1989 gruben Paläontolog:innen in der kanadischen Provinz Alberta einen Unterschenkelknochen aus, den sie dem Dinosaurier Centrosaurus apertus zuweisen konnten. Der gehörnte Pflanzenfresser, dem bekannten Triceratops recht ähnlich, hatte vor 77 Millionen Jahren gelebt und wäre an sich keine große Sensation gewesen. Auch eine ungewöhnliche Missbildung erregte erst wenig Aufsehen, die Forscher:innen hielten sie für eine verheilte Fraktur. Erst 2017 kam es zu einer eingehenderen Untersuchung des Fossils – und in der Folge zu einer bemerkenswerten Entdeckung.

Ein interdisziplinäres Team mit Expertise aus so unterschiedlichen Feldern wie Pathologie, Radiologie, orthopädischer Chirurgie und Paläopathologie kam mittels hochauflösender Computertomographie (CT) und anderer moderner Techniken zu dem Schluss, dass es sich bei der Missbildung um eine besonders aggressive Form von Knochenkrebs gehandelt haben muss: ein Osteosarkom. Die entsprechende Studie, die 2020 erschien, beschrieb damit gewissermaßen den ältesten Krebs der Welt.

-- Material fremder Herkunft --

-- ==== Sys2Proof/Decode.lean ====
section
/-! DEFINITION. The decoder and the encoder of R79 to R92, and the byte order of a word in memory. -/
namespace Sys2Proof

/-- Why a word is no instruction (R92), or why no word could be read. -/
inductive Reject where
  /-- Fewer than four bytes. -/
  | short
  /-- The word 0x0000_0000. -/
  | zeroWord
  /-- A major opcode that R83 leaves unassigned, or 0x7F. -/
  | unassigned
  /-- A value of fn, or of a sub-field, that the opcode's table does not list. -/
  | unlisted
  /-- A field that must be zero is not. -/
  | nonzero
  /-- A code outside its list. -/
  | badCode
  deriving DecidableEq, Repr

/-- The six columns of R80 as numbers: bits 31:27, 26:22, 21:17, 16:12, 11:7 and 6:0. -/
structure Slots where
  fn : Nat
  c : Nat
  b : Nat
  a : Nat
  d : Nat
  op : Nat
  deriving DecidableEq, Repr

/-- The columns of a word. -/
def unpack (w : W32) : Slots :=
  ⟨w.toNat / 134217728 % 32, w.toNat / 4194304 % 32, w.toNat / 131072 % 32, w.toNat / 4096 % 32, w.toNat / 128 % 32,
    w.toNat % 128⟩

/-- The word with these columns. -/
def pack (fn c b a d op : Nat) : W32 :=
  .ofNat 32 (fn * 134217728 + c * 4194304 + b * 131072 + a * 4096 + d * 128 + op)

/-- A word with a 15-bit immediate or offset in bits 31:17. -/
def packI (i : BitVec 15) (a d op : Nat) : W32 := pack (i.toNat / 1024) (i.toNat / 32 % 32) (i.toNat % 32) a d op

/-- A word with a 20-bit immediate or offset in bits 31:12. -/
def packU (i : BitVec 20) (d op : Nat) : W32 :=
  pack (i.toNat / 32768) (i.toNat / 1024 % 32) (i.toNat / 32 % 32) (i.toNat % 32) d op

namespace Slots
/-- Bits 11:7. -/
def rd (s : Slots) : BitVec 5 := .ofNat _ s.d
/-- Bits 16:12. -/
def ra (s : Slots) : BitVec 5 := .ofNat _ s.a
/-- Bits 21:17. -/
def rb (s : Slots) : BitVec 5 := .ofNat _ s.b
/-- Bits 26:22. -/
def rc (s : Slots) : BitVec 5 := .ofNat _ s.c
/-- Bits 31:27. -/
def rf (s : Slots) : BitVec 5 := .ofNat _ s.fn
/-- imm15 or off15. -/
def i15 (s : Slots) : BitVec 15 := .ofNat _ (s.fn * 1024 + s.c * 32 + s.b)
/-- imm15[11:0]. -/
def i12 (s : Slots) : BitVec 12 := .ofNat _ (s.fn % 4 * 1024 + s.c * 32 + s.b)
/-- imm20 or off20. -/
def i20 (s : Slots) : BitVec 20 := .ofNat _ (s.fn * 32768 + s.c * 1024 + s.b * 32 + s.a)
/-- Bit 26 of format V. -/
def eb (s : Slots) : BitVec 1 := .ofNat _ (s.c / 16)
/-- Bit 25 of format V. -/
def ea (s : Slots) : BitVec 1 := .ofNat _ (s.c / 8 % 2)
/-- Bits 24:22 of format V. -/
def k (s : Slots) : BitVec 3 := .ofNat _ (s.c % 8)
end Slots

/-- An instruction whose fields marked zero must be zero. -/
def allZero (l : List Nat) (i : Instr) : Except Reject Instr := if l.all (· == 0) then .ok i else .error .nonzero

Immuntherapien für Osteosarkome

Mein Feld ist aber nicht die Paläontologie; ich bin Krebsforscherin. Und ein Osteosarkom ist in meinem Feld leider kein Kuriosum aus der Dinosaurierforschung, sondern eine schwere Erkrankung, die vor allem junge Menschen trifft. Allein in der Europäischen Union mehr als 1100 Kinder und Jugendliche pro Jahr.

Im Gegensatz zu vielen anderen Krebserkrankungen im Kindesalter hat sich die Behandlung des Osteosarkoms in den letzten 40 Jahren weder tiefgreifend verändert noch wesentlich verbessert. Der Krebs wird zunächst mit einer aggressiven Chemotherapie behandelt und anschließend operativ entfernt. Wenn jedoch noch Osteosarkomzellen im Körper zirkulieren, sind diese häufig der Auslöser für die Bildung von Metastasen.

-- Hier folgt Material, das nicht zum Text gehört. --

/-- The events of the device, as a schedule names them: the rows of the table that no instruction word stands for. -/
inductive Event where
  /-- R308: the sequencer of a core issues one queue head. -/
  | entryIssue (core : Nat)
  /-- R311: a lane group of a core starts an element group. -/
  | laneGroupStart (core lane : Nat)
  /-- R307: the oldest entry of a hart's queue completes and retires. -/
  | entryComplete (h : Nat)
  /-- R335: the trap of the oldest entry of a hart's queue is taken. -/
  | trapEntry (h : Nat)
  /-- R333: a pending pre-emption request stops a hart. -/
  | asyncStop (h : Nat)
  /-- R237: a wake makes a waiting hart attempt again. -/
  | waitWake (h : Nat)
  /-- R237: the deadline of a wait passes. -/
  | waitDeadlineExpiry (h : Nat)
  /-- R199: the access side of queue q of a hart completes an entry fetch. -/
  | streamEntryFetched (h q : Nat)
  /-- R207. -/
  | tileFillComplete (id : Nat)
  /-- R155. -/
  | tileFillFault (id : Nat)
  /-- R155. -/
  | tileDrainComplete (id : Nat)
  /-- R207. -/
  | tileDrainFault (id : Nat)
  /-- R209. -/
  | acopyComplete (id : Nat)
  /-- R187: the n-th line of a BANKOP's range. -/
  | bankopLineOperation (id n : Nat)
  /-- R188. -/
  | bankopComplete (id : Nat)
  /-- R214: for a KIND 3 object, the bytes the peer returns, or none where the peer refuses or cannot be reached (REASON). -/
  | freadComplete (id : Nat) (peer : List Byte) (reason : Nat)
  /-- R361: the NVMe command in a staging slot completes with a status. -/
  | nvmeCompletion (slot : StagedSlot) (status : Nat)
  /-- R251: the scatter-add unit of a core performs its oldest addition. -/
  | scatterAddPerform (core : Nat)
  /-- R298. -/
  | mergePassEnd (camp : Nat)
  /-- R291. -/
  | mergeDrainComplete (camp : Nat)
  /-- R178: a core's L2 writes back a line, or evicts it. -/
  | l2WriteBack (core line : Nat) (evict : Bool)
  /-- R179: the memory-side cache writes a line back to far memory. -/
  | mscEviction (line : Nat)
  /-- R233. -/
  | wideMarkExpire (line : Nat)
  /-- R276. -/
  | taskSummaryRetest (camp : Nat)
  /-- R319. -/
  | doorbellWrite (q : Nat) (tail : W32)
  /-- R322. -/
  | startRecordTake (q : Nat)
  /-- R324: the waiting record of a queue is granted on the harts the allocator chose. -/
  | launchGrant (q : Nat) (place : List Nat)
  /-- R324. -/
  | recordAged (q : Nat)
  /-- R325. -/
  | kernelEnd (k : Nat)
  /-- R359. -/
  | cxlMemRead (pa : Nat)
  /-- R359. -/
  | cxlMemWrite (pa : Nat) (data : List Byte)
  /-- R355: the next request of the ring is a MIGRATE. -/
  | migrate
  /-- R355: the copy of the request in progress ends. -/
  | migrateCopyDone
  /-- R356: the next request of the ring is a SHOOT. -/
  | shoot
  /-- R357. -/
  | shootDrained
  /-- R366: a flit of a port fails its CRC and is sent again; whether it is accepted then. -/
  | fabricFlitReplay (port : Nat) (ok : Bool)
  /-- R366. -/
  | fabricLinkDown (port : Nat)
  /-- R367. -/
  | fabricWritePacket (p : Packet)
  /-- R369, R365: a request for elements of a width code, at remote addresses, or at device-memory offsets of the module's peer
  window. -/
  | fabricReadRequest (src domain width : Nat) (window : Bool) (addrs : List Word)
  /-- R371: a flag packet: source, sequence, domain, address, value, and whether it adds. -/
  | fabricFlagApply (src seq domain : Nat) (va value : Word) (isAdd : Bool)
  /-- R369: the elements the targets returned (none where refused), and the reason of a refusal. -/
  | fgatherComplete (id : Nat) (elems : List (Option Word)) (reason : Nat)
  /-- R370: reason 0 for success. -/
  | freduceComplete (id reason : Nat)
  /-- R372. -/
  | fcollComplete (id : Nat)
  /-- R373: chip, and whether the halt was a fabric freeze. -/
  | haltNotice (chip : Nat) (freeze : Bool)
  /-- R373. -/
  | releaseNotice (chip : Nat)
  /-- R377: a DREQ word with OP 1. -/
  | debugHaltRequest (w : Word)
  /-- R378: a DREQ word with OP 2. -/
  | debugReleaseRequest (w : Word)
  /-- R383: a DREQ word with OP 3. -/
  | debugStepRequest (w : Word)
  /-- R378. -/
  | haltArrival (h : Nat)
  /-- R384. -/
  | stepReport (h : Nat)
  /-- R380. -/
  | debugInject (h : Nat) (w : W32)
  /-- R381. -/
  | stopUnitFire (h u : Nat)
  /-- R388. -/
  | triggerTick
  /-- R413: Ridgepole's estimates for the tick, and whether a limit of R414 is threatened. -/
  | ridgepoleGrantTick (power : PowerEstimate) (limit : Bool)
  /-- R411: what the parts tested report, step 1 first; the ports that fail to train, the cores and rows that fail, and the firmware images loaded. -/
  | powerOnStart (trials : List StepTrial) (ports : List Nat) (failed : Failing) (images : List Firmware)
  /-- R417. -/
  | keyctlOpen (slot : Nat)
  /-- R417. -/
  | keyctlClose (slot : Nat)
  /-- R425. -/
  | mergeAssignWrite (camp : Nat) (w : Word)
  /-- R420: bytes written at an offset within the block of queue q. -/
  | hostQueueCtlWrite (q off n : Nat) (v : Word)
  /-- R337. -/
  | preemptRequestPost (h : Nat) (w : Word)
  /-- R344: record number i of a hart: 0 to 15 copies, 16 and 17 streams, 18 the task. -/
  | engineRecordDiscard (h i : Nat)
  /-- R349: a store to SATP (field 0) or CTX (field 1) of a hart's translation record. -/
  | satpWrite (h field : Nat) (v : Word)
  /-- R393: a write of DGCTL of a context. -/
  | badgerEnable (ctx : Nat) (v : Word)
  /-- R19: n bytes written at an offset of the management block. -/
  | registerWrite (off n : Nat) (v : Word)
  /-- R233: a host atomic over CXL. -/
  | hostAtomic (pa : Nat) (op : AtomicOp) (n : Nat) (operand : Word)
  /-- R367: a write packet is acknowledged (reason 0), refused at its target (1, 2), or abandoned for want of a route (9). -/
  | fabricAcknowledgement (chip seq reason : Nat)
  /-- R416: the requester's nonce. -/
  | attestationReportRequest (nonce : List Byte)
  /-- R410. -/
  | powerLoss
  /-- R310: the data of the next group of a hart's issued load arrives. -/
  | loadDataArrival (h : Nat)
  deriving DecidableEq, Repr

/-- Which agent acts next, and the choices the manual leaves among listed outcomes (R4). -/
inductive Agenda where
  /-- A hart commits its next instruction; an instruction for the queue runs whole. -/
  | run (h : Nat)
  /-- A hart commits its next instruction; an instruction for the queue stays there. -/
  | enqueue (h : Nat)
  /-- A device event of the table. -/
  | event (e : Event)
  /-- Device time passes. -/
  | time (ns : Nat)
  /-- From now on a step takes this much device time. -/
  | pace (ns : Nat)
  /-- A hart fetches words ahead of its PC into its fetch buffer (R95). -/
  | prefetch (h : Nat)
  /-- The instruction cache of a core drops a word (R95). -/
  | icacheDrop (core pa : Nat)
  /-- The instruction cache of a core takes a word anew from L2 (R96). -/
  | icacheLoad (core pa : Nat)
  /-- The loop buffer of a hart drops what it holds (R116). -/
  | loopDrop (h : Nat)
  /-- A halt posted in Ridgepole's order reaches a hart, which goes on to its stop (R378). -/
  | arrive (h : Nat)
  /-- Element i of the n-th entry of a hart's queue is performed by itself (R191, R333). -/
  | element (h n i : Nat)
  /-- The data of group j of the n-th entry of a hart's queue, a load, arrives (R310). -/
  | dataOf (h n j : Nat)
  /-- From now on the slices' store queues keep what they are handed and a fence waits, or both are done at once (R220, R254). -/
  | slowStores (on : Bool)
  /-- A slice performs the n-th store that a core's store queues hold (R220). -/
  | sliceStore (core n : Nat)
  /-- The matrix engine of a core finishes the next row of the instruction it holds (R163). -/
  | matrixRow (core : Nat)
  /-- The translation cache of a core drops an entry (R353). -/
  | tlbDrop (core n : Nat)
  /-- The read-only buffer of a core drops a sector (R181). -/
  | roDrop (core sector : Nat)
  /-- A copy makes progress by up to n bytes (R195). -/
  | opProgress (id n : Nat)
  /-- Piece n of an engine operation is performed ahead of its end, with the bytes that another chip returned for it (R232). -/
  | opPiece (id n : Nat) (data : List Byte)
  /-- A pending addition of a core, the n-th, is performed where no earlier one meets its bytes (R251). -/
  | addition (core n : Nat)
  /-- The drain of a merge network writes n bytes of its output from an offset on ahead of its end (R304). -/
  | mergePiece (camp off n : Nat)
  /-- A sector of memory becomes uncorrectable (R405). -/
  | poison (sector : Nat)
  /-- A 32-bit word of a local store becomes uncorrectable (R405). -/
  | poisonLocal (word : Nat)
  /-- An error is corrected and counted in the error log: where it was found, its location, its address, the hart (R405). -/
  | corrected (src : Nat) (loc : Word) (pa id : Nat)
  /-- A row of an SRAM array or of a DRAM bank fails at run time (R409). -/
  | rowFails (sram : Bool) (unit row : Nat)
  /-- A core fails at run time (R409). -/
  | coreFails (core : Nat)
  /-- A start whose record is cut short: the power is lost while the record is written (R410). -/
  | startCut (trials : List StepTrial) (ports : List Nat) (failed : Failing) (images : List Firmware)
  /-- A plane cell becomes uncorrectable (R405). -/
  | poisonPlane (core cell : Nat)
  /-- An accumulator cell becomes uncorrectable (R405). -/
  | poisonAcc (core cell : Nat)
  /-- A 32-bit word of the copy that a core's L2 holds becomes uncorrectable. -/
  | poisonL2 (core word : Nat)
  /-- A word of a core's instruction cache becomes uncorrectable. -/
  | poisonFetch (core pa : Nat)
  /-- The host or a peer writes a byte of its own memory. -/
  | foreign (pa : Nat) (v : Byte)
  /-- Another chip refuses requests to a page of its memory from now on, or does so no more (R365). -/
  | peerPage (chip page : Nat) (closed : Bool)
  deriving DecidableEq, Repr

/-- The whole device. `recordB` says that copy B of the start record is in force (R410); `heldCamps` and `heldBefore` are the camps that held a resident
hart in this tick of clock grants and in the one before (R413). `bad` are the uncorrectable sectors of memory, `badLocal` the uncorrectable 32-bit
words of the local stores (R405). `ticked` holds, once the triggers of this tick have been evaluated, the kinds that its windows record and, in bit 8,
whether gated samplers count in it, `spoorQueue` the tick's events on their way to the rings (R387, R388). -/
structure State where
  agenda : List Agenda
  cur : Nat
  stepNs : Nat
  defer : Bool
  slow : Bool
  inject : Option (Nat × W32)
  retests : List Nat
  power : Bool
  dtime : Word
  mem : Memory
  tags : FMap Byte
  bad : List Nat
  badLocal : List Nat
  mscDirty : List Nat
  marks : FMap (List MarkHolder)
  keys : FMap KeySlot
  sectorKeys : FMap (Nat × Nat)
  frameKeys : Word
  hdm : Nat
  harts : FMap Hart
  cores : FMap Core
  camps : FMap Camp
  health : Word
  tick : Nat
  heldCamps : List Nat
  heldBefore : List Nat
  errHead : Nat
  errRing : FMap (List Byte)
  startA : StartRecord
  startB : StartRecord
  recordB : Bool
  attest : Attest
  ringBase : Word
  ringLcap : Word
  ringHead : Word
  ringTail : Word
  xreqs : List XRequest
  queues : FMap HostQueue
  contexts : FMap Context
  kernels : List Kernel
  nextKernel : Nat
  nextTask : Nat
  nextOp : Nat
  arrivals : Nat
  ops : List Op
  staging : FMap Staging
  nvme : FMap NvmeQueue
  dreq : Word
  halts : List HaltOrder
  triggers : Vector Trigger 8
  trigEvents : List (BitVec 16)
  ticked : Option (BitVec 9)
  spoorQueue : List SpoorEvent
  fabric : Fabric
  fuses : Fuses
  hostReply : Option (List Byte)
  deriving DecidableEq, Repr

/-! ### Reset -/

namespace Hart

/-- Hart h before its first start (R22 to R39; log 1 for what the manual gives no reset value). -/
def reset (h : Nat) : Hart where
  run := .idle
  kernel := none
  supEnded := false
  x := Vector.replicate 32 0
  pc := 0
  k := Vector.replicate 8 0
  vtype := 0x4000
  vl := 0
  estart := 0
  fctl := 0
  dlmode := 0
  dlstat := 0
  rtime := 0
  dlcap := 0x05F5E100
  dlesc := 8
  pwbase := BitVec.ofNat 64 (64 * (h % 4))
  pwlen := 64
  pwctl := 0
  hstat := 1
  tcause := 0
  tval := 0
  trappc := 0
  trapei := 0x8000000000000000
  edone := 0
  fmask := 0
  smiss := 0
  defs := Vector.replicate 32 ⟨0, 0⟩
  loops := Vector.replicate 6 none
  grpCeil := 3
  queue := []
  wait := none
  tileSince := none
  links := []
  lanes := Vector.replicate 64 0
  dropped := 0
  addLines := []
  task := none
  parkedTask := none
  streams := Vector.replicate 2 none
  satp := 0
  ctx := 0
  xreason := 0
  batch := []
  preempt := none
  fetchBuf := []
  loopBuf := []
  share := 1
  vcount := 0
  issuable := false
  frozen := false
  dstat := 0
  dskid := 0
  dctl := 0
  dinj := 0
  stops := Vector.replicate 4 ⟨0, 0, false⟩
  stepping := none
  skid := none
  dz := none

end Hart

namespace Tile
/-- R154. -/
def reset : Nat → Tile := fun _ => ⟨.empty, none, false, 0⟩
end Tile

namespace Core
/-- R40, R152, R154. -/
def reset : Nat → Core := fun _ =>
  { plane := [], acc := [], tiles := [], l2 := [], ro := [], icache := [], pend := [], issues := 0, monitors := [], perms := [],
    tlb := [], pinned := [], adds := [], stores := [], owed := [], arbM := 0, lastMatrix := 3, samp0 := 0, sampDone := 0, sampCount := 0, gated := 0, badPlane := [],
    badAcc := [], badL2 := [], badFetch := [] }
end Core

namespace Merge
/-- R289, R291. -/
def reset : Merge :=
  { st := .free, owner := none, x := ⟨0, true, 0, 0, 0⟩, mode := 0, kk := 0, out := 0, outcap := 0, spill := 0, half := 0,
    store := [], runs := [], cur := 0, used := 0, spilled := 0, seqs := Vector.replicate 16 0, accepted := 0, refused := 0,
    fullFlag := false, failed := 0, passes := 0, closeObj := none, drainObj := none, drainRecorded := false, done := [] }
end Merge

namespace Camp
/-- R385, R389, R425. -/
def reset : Nat → Camp := fun _ =>
  { entrypc := 0, sroot := 0, floor := 0, ceil := 24, weight := 1, code := 0, mergeCtx := 0, mergeV := false,
    mergeBusy := false, tasks := [], tlate := [], merge := Merge.reset, watches := Vector.replicate 8 ⟨0, 0, 0⟩,
    ring := ⟨0, 6, 0, 0, 0, 0, 0⟩ }
end Camp

namespace HostQueue
/-- R420. -/
def reset : Nat → HostQueue := fun _ => ⟨0, 0, 0, false, false, 0, 0, none, none, []⟩
end HostQueue

namespace Context
/-- R393, R420. -/
def reset : Nat → Context := fun _ => ⟨0, 0, 0, false, 0, 0, 0, 0, false, none, List.replicate 32 0, 0, 0⟩
end Context

namespace KeySlot
/-- R418: slot 0 is opened by step 8 of the start, every other slot is closed. -/
def reset : Nat → KeySlot := fun n => ⟨n == 0, 0⟩
end KeySlot

/-- The device after a successful start (R411): no kernel has been launched and every hart is idle. -/
def State.reset : State where
  agenda := []
  cur := 0
  stepNs := 1
  defer := false
  slow := false
  inject := none
  retests := []
  power := true
  dtime := 0
  mem := []
  tags := []
  bad := []
  badLocal := []
  mscDirty := []
  marks := []
  keys := []
  sectorKeys := []
  frameKeys := 0
  hdm := 0
  harts := []
  cores := []
  camps := []
  health := 1
  tick := 0
  heldCamps := []
  heldBefore := []
  errHead := 0
  errRing := []
  startA := StartRecord.sound
  startB := StartRecord.blank
  recordB := false
  attest := ⟨0, 0, [], []⟩
  ringBase := 0
  ringLcap := 0
  ringHead := 0
  ringTail := 0
  xreqs := []
  queues := []
  contexts := []
  kernels := []
  nextKernel := 0
  nextTask := 0
  nextOp := 0
  arrivals := 0
  ops := []
  staging := []
  nvme := []
  dreq := 0
  halts := []
  triggers := Vector.replicate 8 ⟨0xC000C00000000000, 0, 0, false⟩
  trigEvents := []
  ticked := none
  spoorQueue := []
  fabric := ⟨0, Vector.replicate 16 ⟨true, 0, 0⟩, [], [], [], [], false, none, [], [], [], false⟩
  fuses := ⟨List.replicate 32 0, 0⟩
  hostReply := none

Im Rahmen eines vom Wissenschaftsfonds FWF geförderten Projektes, das von meinem Kollegen Johannes Zuber koordiniert wird, werden Fachleute unterschiedlicher Disziplinen aus Wien und Innsbruck Strategien entwickeln, die langfristig Immuntherapien für Osteosarkome ermöglichen sollen. Auch mein Labor am Institut für Molekulare Pathologie (IMP) im Vienna BioCenter wird daran beteiligt sein.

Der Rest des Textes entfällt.